Here is what we are given:

Let $X_i\sim \mathrm{Uniform}(0,1,\ldots,i-1)$, a sequence of independent discrete uniform random variables.

For reference it also uses:



$B_n^2=\sum_{i=1}^{n}\operatorname{Var}[X_i]=\frac{2n^3+3n^2-5n}{72}\approx\frac{n^3}{36}$, noting this approximation seems to be used somewhere.

For clarification Lindebergs condition is as follows in this case:

$\displaystyle\lim_{n\rightarrow\infty}\frac{1}{B_n^2}\sum_{k=1}^{n}E\big[Y_i^2\mathbb{I}_{(|Y_i|>\epsilon\cdot B_n)}\big]=0$ for all $\epsilon >0$ where $Y_i=X_i-\frac{i-1}{2}$

It then goes on to say the Lindeberg condition holds due to the following, stripping several bit's of Lindebergs condition away:

$E\big(|X_i-\frac{i-1}{2}|^2 \mathbb{I}_{\big(|X_i-\frac{i-1}{2}|>\epsilon\cdot B_n\big)}\big)=0$ for all $n\geq\frac{9}{\epsilon^2}$.

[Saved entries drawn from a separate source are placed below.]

/-- Settles O18: the frame's sample is accepted, and its notice brings the evaluation of the newest entry and the judgement of the cut. -/
theorem acceptedSampleEntersTheWindow : Obligations.AcceptedSampleEntersTheWindow := by
  intro s bytes last value hd hrec hnow hl hsum sample hlo hhi window sampled
  have hvalue : sampleValue (bytes ++ [value]) = sample := sampleValue_frame value hl
  have hexec (hr : s.running = true) :
      exec (.densityCharacter value true) s = .next (acceptSample sample (putReceiver .hunt s)) := by
    rw [exec_densityCharacter_sample hr hd hrec hnow hl hsum (hvalue ▸ hlo) (hvalue ▸ hhi), hvalue]
  have hsampled : s.sampled sample = sampled := rfl
  refine ⟨fun hr ht => ?_, fun before a e hr ht hn hb hw hf h0 => ⟨fun hlow => ?_, fun hhigh => ?_⟩,
    fun before a e r f transmix product hr ht hn hb hw hf h0 hlow hrec hm hfr htr hpr => ?_⟩
  · rw [hexec (running_of_hasRole hr), acceptSample_empty hr ht, hsampled]
  · rw [hexec (running_of_hasRole hr), acceptSample_relay_low ht hn hb hw h0 hd sample hr hf hlow, hsampled]
  · rw [hexec (running_of_hasRole hr), acceptSample_relay_detected ht hn hb hw hd sample hr hf hhigh, nudgeOf_ahead s h0]
    rfl
  · rw [hexec (running_of_hasRole hr), acceptSample_terminus ht hn hb hw h0 hd sample hr hf hlow hrec hm hfr htr hpr]
    rfl

end Sys2Proof.Machine
end

section
/-! SUPPORT. The answers of the density unit, its characters, and its rejects and restarts: settled O13, O14, O17 and O19. -/

namespace Sys2Proof.Machine

/-! ### The mix fraction (R72) -/

/-- The density unit gives a fraction exactly where the contrast suffices, the unit is HEALTHY and an average is present. -/
theorem mixFraction_eq_some_iff {s : State} {rhoA rhoB f : Nat} : mixFraction s rhoA rhoB = some f ↔
    s.cfg.minContrast ≤ contrast rhoA rhoB ∧ s.dsu.healthy = true ∧ ∃ avg, s.dsu.average = some avg ∧ mixValue avg rhoA rhoB = f := by
  unfold mixFraction
  split
  · next hlow => simp [Nat.not_le.mpr hlow]
  · next hlow =>
    cases s.dsu.healthy with
    | false => simp
    | true => simp [Nat.not_lt.mp hlow]

/-- Where one of its three conditions fails, the density is unusable. -/
theorem mixFraction_eq_none {s : State} {rhoA rhoB : Nat}
    (h : contrast rhoA rhoB < s.cfg.minContrast ∨ s.dsu.healthy = false ∨ s.dsu.average = none) : mixFraction s rhoA rhoB = none := by
  refine Option.eq_none_iff_forall_ne_some.mpr fun f hf => ?_
  obtain ⟨hcontrast, hhealthy, avg, havg, -⟩ := mixFraction_eq_some_iff.mp hf
  rcases h with h | h | h
  · exact Nat.not_le.mpr h hcontrast
  · exact Bool.false_ne_true (h.symm.trans hhealthy)
  · exact Option.some_ne_none avg (havg.symm.trans h)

This line skipped some steps that I just do not see, and I am hoping to better understand applying Lindebergs CLT off of this example. I particularly am lost on how to deduce this value of $n$.


Observe that the random variable $\left\lvert Y_i\right\rvert$ is always smaller than $i$ (hence than $n$) hence the event $ \left\{\left\lvert Y_i\right\rvert\gt \varepsilon B_n\right\} $ is empty if $n\gt \varepsilon B_n$. Since $B_n$ is of order $n^3$, this certainly happen for $n$ large enough. A ranked depending on $\varepsilon$ where this starts to be true can be made explicit.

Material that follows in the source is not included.